Assigned task – If a line in the data has the string "pend", please show it.

Exercise data –
-- ==== Sys2Proof/Tests/Slice0.lean ====
section
/-! SUPPORT. Tests: ill-formed commands that the check refuses, words and results written out from the specification, and for
each statement states and operands that meet its hypotheses. -/

open Sys2Proof
open Sys2Proof.Machine

namespace Sys2Proof.Tests

set_option Elab.async false

/-! ### Small states -/

/-- A core instruction's fields, all zero but those given. -/
def cw (rd rs1 rs2 rs3 : Fin 32) (ctl : BitVec 32) (imm : BitVec 64) : CoreWord := ⟨false, 0, rd, rs1, rs2, rs3, ctl, imm⟩

/-- A change of core 0. -/
def onCore (s : State) (f : CoreSt → CoreSt) : State := modCore s 0 f

/-- Core 0 running at scratchpad address 0, where it finds one word. -/
def wordState (n : Nat) : State := writeNat (onCore State.reset fun x => { x with phase := .running }) (scratchAt 0) 16 n

/-- Core 0 about to run an instruction. -/
def coreState (o : Nat) (w : CoreWord) : State := wordState (wordBits o w)

/-- The same with two x registers set. -/
def coreStateX (o : Nat) (w : CoreWord) (r q : Fin 32) (a b : BitVec 64) : State :=
  onCore (coreState o w) fun x => setX (setX x r a) q b

/-- Whether an instruction issues. -/
def issuesB (s : State) (c : Fin 192) (o : Nat) (u : FieldUse) (w : CoreWord) : Bool :=
  coreRuns s c && (match fetchWord s c with | .word n => n == wordBits o w | _ => false) && fieldsOk u w
    && pr (getCore s c) w.pred != w.pneg

theorem issues_of {s : State} {c : Fin 192} {o : Nat} {u : FieldUse} {w : CoreWord} (h : issuesB s c o u w = true) :
    Issues s c o u w := by
  simp only [issuesB, Bool.and_eq_true, bne_iff_ne] at h
  obtain ⟨⟨⟨h1, h2⟩, h3⟩, h4⟩ := h
  refine ⟨h1, ?_, h3, h4⟩
  revert h2
  cases fetchWord s c <;> simp

theorem starts_of {s : State} {c : Fin 192} {e : Fin 4} {o : Nat} {u : FieldUse} {w : CoreWord}
    (h : (issuesB s c o u w && (decide ((engQueue (getCore s c) e).length < queueCap e) && (!trackerFull c (getCore s c) 1
      && !(engQueue (getCore s c) e).any (fun q => sharePipe q.opc o)))) = true) : Starts s c e o u w := by
  simp only [Bool.and_eq_true, Bool.not_eq_true', decide_eq_true_eq] at h
  exact ⟨issues_of h.1, h.2⟩

/-! ### Core instructions: states in which they issue -/

/-- The word of CTL for a lane instruction of TYPE `ty` on `nl` lanes under a rounding field. -/
def vctl (ty rm nl : Nat) : BitVec 32 := BitVec.ofNat 32 (ty + 16 * rm + 128 * nl)

theorem test_integer_issue_register : ∀ o ∈ [0x01, 0x02, 0x03, 0x04, 0x05, 0x06, 0x07, 0x08, 0x09, 0x0A],
    Issues (coreState o (cw 31 2 3 0 0 0)) 0 o ⟨31, 31, 31, 0, 1, 0⟩ (cw 31 2 3 0 0 0) :=
  fun o h => issues_of (by revert o; decide +kernel)

theorem test_integer_issue_immediate : ∀ o ∈ [0x01, 0x02, 0x03, 0x04, 0x05, 0x06, 0x07, 0x08, 0x09, 0x0A],
    Issues (coreState o (cw 0 2 0 0 1 (-1))) 0 o ⟨31, 31, 0, 0, 1, immAll⟩ (cw 0 2 0 0 1 (-1))
      ∧ ctlBit (cw 0 2 0 0 1 (-1)) 0 = true :=
  fun o h => ⟨issues_of (by revert o; decide +kernel), by decide +kernel⟩

theorem test_cmp_issues : ∀ k ∈ [0, 1, 2, 3, 4, 5],
    Issues (coreState 0x10 (cw 7 1 2 0 (BitVec.ofNat 32 (2 * k)) 0)) 0 0x10 ⟨7, 31, 31, 0, 0xF, 0⟩
      (cw 7 1 2 0 (BitVec.ofNat 32 (2 * k)) 0) ∧ ctlBits (cw 7 1 2 0 (BitVec.ofNat 32 (2 * k)) 0) 3 1 = k :=
  fun k h => ⟨issues_of (by revert k; decide +kernel), by revert k; decide +kernel⟩

theorem test_plog_issues : Issues (coreState 0x11 (cw 7 1 2 0 15 0)) 0 0x11 ⟨7, 7, 7, 0, 0xF, 0⟩ (cw 7 1 2 0 15 0) :=
  issues_of (by decide +kernel)

/-- LD and ST of eight bytes at the last of the scratchpad: x1 holds the address. -/
def ldW : CoreWord := cw 4 1 0 0 7 0
def stW : CoreWord := cw 0 1 2 0 3 0

theorem test_load_and_store_meet :
    (Issues (coreStateX 0x14 ldW 1 2 0x4FFFF8 7) 0 0x14 ⟨31, 31, 0, 0, 7, immAll⟩ ldW
      ∧ coreRange 0 0x4FFFF8 8 = some 0x2004FFFF8
      ∧ (xr (getCore (coreStateX 0x14 ldW 1 2 0x4FFFF8 7) 0) 1 + ldW.imm).toNat = 0x4FFFF8
      ∧ blocked (coreStateX 0x14 ldW 1 2 0x4FFFF8 7) 0 [⟨0x2004FFFF8, 8⟩] [] = false
      ∧ anyPoison (coreStateX 0x14 ldW 1 2 0x4FFFF8 7) 0x2004FFFF8 8 = false)
    ∧ Issues (coreStateX 0x15 stW 1 2 0x4FFFF8 7) 0 0x15 ⟨0, 31, 31, 0, 3, immAll⟩ stW
      ∧ (xr (getCore (coreStateX 0x15 stW 1 2 0x4FFFF8 7) 0) 1 + stW.imm).toNat = 0x4FFFF8
      ∧ blocked (coreStateX 0x15 stW 1 2 0x4FFFF8 7) 0 [] [⟨0x2004FFFF8, 8⟩] = false
      ∧ memWf (coreStateX 0x15 stW 1 2 0x4FFFF8 7).mem = true :=
  ⟨⟨issues_of (by decide +kernel), by decide +kernel⟩, issues_of (by decide +kernel), by decide +kernel⟩

/-- Flag instructions at the first word of the cluster store: x1 holds the address, x2 the value, x3 the time. -/
def flW (ctl : BitVec 32) (rd rs3 : Fin 32) : CoreWord := cw rd 1 2 rs3 ctl 0
def flS (o : Nat) (w : CoreWord) : State := onCore (coreStateX o w 1 2 0x10000000 5) fun x => setX x 3 1

theorem test_flag_instructions_meet :
    flagAt 0 0x10000000 = some 0x100000000
    ∧ (Issues (flS 0x20 (flW 0 0 0)) 0 0x20 ⟨0, 31, 31, 0, 0, immAll⟩ (flW 0 0 0)
      ∧ releaseHeld (flS 0x20 (flW 0 0 0)) (getCore (flS 0x20 (flW 0 0 0)) 0) = false
      ∧ blocked (flS 0x20 (flW 0 0 0)) 0 [] [⟨0x100000000, 8⟩] = false
      ∧ (xr (getCore (flS 0x20 (flW 0 0 0)) 0) 1).toNat = 0x10000000)
    ∧ (Issues (flS 0x22 (flW 0 4 0)) 0 0x22 ⟨31, 31, 31, 0, 0, immAll⟩ (flW 0 4 0)
      ∧ releaseHeld (flS 0x22 (flW 0 4 0)) (getCore (flS 0x22 (flW 0 4 0)) 0) = false
      ∧ blocked (flS 0x22 (flW 0 4 0)) 0 [⟨0x100000000, 8⟩] [⟨0x100000000, 8⟩] = false
      ∧ anyPoison (flS 0x22 (flW 0 4 0)) 0x100000000 8 = false ∧ memWf (flS 0x22 (flW 0 4 0)).mem = true)
    ∧ (Issues (flS 0x21 (flW 1 4 0)) 0 0x21 ⟨31, 31, 31, 31, 3, immAll⟩ (flW 1 4 0)
      ∧ blocked (flS 0x21 (flW 1 4 0)) 0 [⟨0x100000000, 8⟩] [] = false
      ∧ flagCond 1 (readNat (flS 0x21 (flW 1 4 0)) 0x100000000 8) 5 = true)
    ∧ Issues { flS 0x21 (flW 0 4 3) with tb := { State.reset.tb with count := 1 } } 0 0x21 ⟨31, 31, 31, 31, 3, immAll⟩ (flW 0 4 3)
      ∧ flagCond 0 (readNat (flS 0x21 (flW 0 4 3)) 0x100000000 8) 5 = false
      ∧ xr (getCore (flS 0x21 (flW 0 4 3)) 0) 3 ≠ 0
      ∧ (xr (getCore (flS 0x21 (flW 0 4 3)) 0) 3).toNat ≤ now { flS 0x21 (flW 0 4 3) with tb := { State.reset.tb with count := 1 } } :=
  ⟨by decide +kernel, ⟨issues_of (by decide +kernel), by decide +kernel⟩, ⟨issues_of (by decide +kernel), by decide +kernel⟩,
    ⟨issues_of (by decide +kernel), by decide +kernel⟩, issues_of (by decide +kernel), by decide +kernel⟩

theorem test_branches_issue :
    Issues (coreState 0x18 (cw 0 0 0 0 0 (-16))) 0 0x18 ⟨0, 0, 0, 0, 0, immAll⟩ (cw 0 0 0 0 0 (-16))
    ∧ Issues (coreState 0x19 (cw 31 0 0 0 0 32)) 0 0x19 ⟨31, 0, 0, 0, 0, immAll⟩ (cw 31 0 0 0 0 32)
    ∧ Issues (coreState 0x1A (cw 0 31 0 0 0 32)) 0 0x1A ⟨0, 31, 0, 0, 0, immAll⟩ (cw 0 31 0 0 0 32) :=
  ⟨issues_of (by decide +kernel), issues_of (by decide +kernel), issues_of (by decide +kernel)⟩

theorem test_halt_and_fence_meet :
    (Issues (coreState 0x1B (cw 0 0 0 0 0 0)) 0 0x1B ⟨0, 0, 0, 0, 0, 0⟩ (cw 0 0 0 0 0 0)
      ∧ (ownEnts (getCore (coreState 0x1B (cw 0 0 0 0 0 0)) 0)).all entEnded = true
      ∧ (getCore (coreState 0x1B (cw 0 0 0 0 0 0)) 0).pend = none ∧ (getCore (coreState 0x1B (cw 0 0 0 0 0 0)) 0).cont = none
      ∧ (getCore (coreState 0x1B (cw 0 0 0 0 0 0)) 0).matQ = [] ∧ (getCore (coreState 0x1B (cw 0 0 0 0 0 0)) 0).vecQ = [])
    ∧ Issues (coreState 0x1C (cw 0 0 0 0 15 0)) 0 0x1C ⟨0, 0, 0, 0, 0xF, 0⟩ (cw 0 0 0 0 15 0)
      ∧ (ownEnts (getCore (coreState 0x1C (cw 0 0 0 0 15 0)) 0)).all entEnded = true
      ∧ (getCore (coreState 0x1C (cw 0 0 0 0 15 0)) 0).pend = none ∧ (getCore (coreState 0x1C (cw 0 0 0 0 15 0)) 0).cont = none
      ∧ (getCore (coreState 0x1C (cw 0 0 0 0 15 0)) 0).matQ = [] ∧ (getCore (coreState 0x1C (cw 0 0 0 0 15 0)) 0).vecQ = [] :=
  ⟨⟨issues_of (by decide +kernel), by decide +kernel⟩, issues_of (by decide +kernel), by decide +kernel⟩

/-- A CSR access of mode `m` on register `n`. -/
def csrW (m n : Nat) (rs1 : Fin 32) : CoreWord := cw 3 rs1 0 0 (BitVec.ofNat 32 (4096 * m + n)) 0

theorem test_csr_accesses_issue : ∀ n ∈ [0, 1, 0x10, 0x11, 0x20, 0x21, 0x2, 0xFFF],
    (Issues (coreState 0x24 (csrW 0 n 0)) 0 0x24 ⟨31, 0, 0, 0, 0x3FFF, 0⟩ (csrW 0 n 0)
      ∧ ctlBits (csrW 0 n 0) 11 0 = n ∧ ctlBits (csrW 0 n 0) 13 12 = 0 ∧ vecFcsrHeld (getCore (coreState 0x24 (csrW 0 n 0)) 0) = false)
    ∧ ∀ m ∈ [1, 2, 3], Issues (coreState 0x24 (csrW m n 5)) 0 0x24 ⟨31, 31, 0, 0, 0x3FFF, 0⟩ (csrW m n 5)
      ∧ ctlBits (csrW m n 5) 11 0 = n ∧ ctlBits (csrW m n 5) 13 12 = m ∧ vecFcsrHeld (getCore (coreState 0x24 (csrW m n 5)) 0) = false :=
  fun n h => ⟨⟨issues_of (by revert n; decide +kernel), by revert n; decide +kernel⟩,
    fun m k => ⟨issues_of (by revert n m; decide +kernel), by revert n m; decide +kernel⟩⟩

/-- For RM of the scalar FCSR: a write of 5, a set that gives 7 from 1, a clear that gives 5 from 7, RM being 7 in x5. -/
def csrRm (m : Nat) (fcsr x5 : BitVec 64) : State :=
  onCore (coreState 0x24 (csrW m 0 5)) fun x => { setX x 5 x5 with fcsrS := fcsr.setWidth 32 }

theorem test_reserved_rounding_codes_meet :
    (Issues (csrRm 1 0 0xA0) 0 0x24 ⟨31, 31, 0, 0, 0x3FFF, 0⟩ (csrW 1 0 5) ∧ 5 ≤ bits 0xA0 7 5)
    ∧ (Issues (csrRm 2 0x20 0xC0) 0 0x24 ⟨31, 31, 0, 0, 0x3FFF, 0⟩ (csrW 2 0 5)
      ∧ 5 ≤ bits ((getCore (csrRm 2 0x20 0xC0) 0).fcsrS.toNat ||| 0xC0) 7 5)
    ∧ (Issues (csrRm 3 0xE0 0x40) 0 0x24 ⟨31, 31, 0, 0, 0x3FFF, 0⟩ (csrW 3 0 5)
      ∧ 5 ≤ bits ((getCore (csrRm 3 0xE0 0x40) 0).fcsrS.toNat &&& (2 ^ 64 - 1 - 0x40)) 7 5)
    ∧ ∀ o ∈ [0x28, 0x30, 0x50, 0x5F],
      let n := wordBits o (cw 1 2 3 0 (vctl 1 5 0) 0)
      coreRuns (wordState n) 0 = true
      ∧ (match fetchWord (wordState n) 0 with | .word k => k == n | _ => false) = true
      ∧ (coreInstr 0 n).isSome = true ∧ ctlBits (coreWordOf n) 6 4 = 5 :=
  ⟨⟨issues_of (by decide +kernel), by decide +kernel⟩, ⟨issues_of (by decide +kernel), by decide +kernel⟩,
    ⟨issues_of (by decide +kernel), by decide +kernel⟩, by decide +kernel⟩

Answer to the exercise –
      ∧ (getCore (coreState 0x1B (cw 0 0 0 0 0 0)) 0).pend = none ∧ (getCore (coreState 0x1B (cw 0 0 0 0 0 0)) 0).cont = none
      ∧ (getCore (coreState 0x1C (cw 0 0 0 0 15 0)) 0).pend = none ∧ (getCore (coreState 0x1C (cw 0 0 0 0 15 0)) 0).cont = none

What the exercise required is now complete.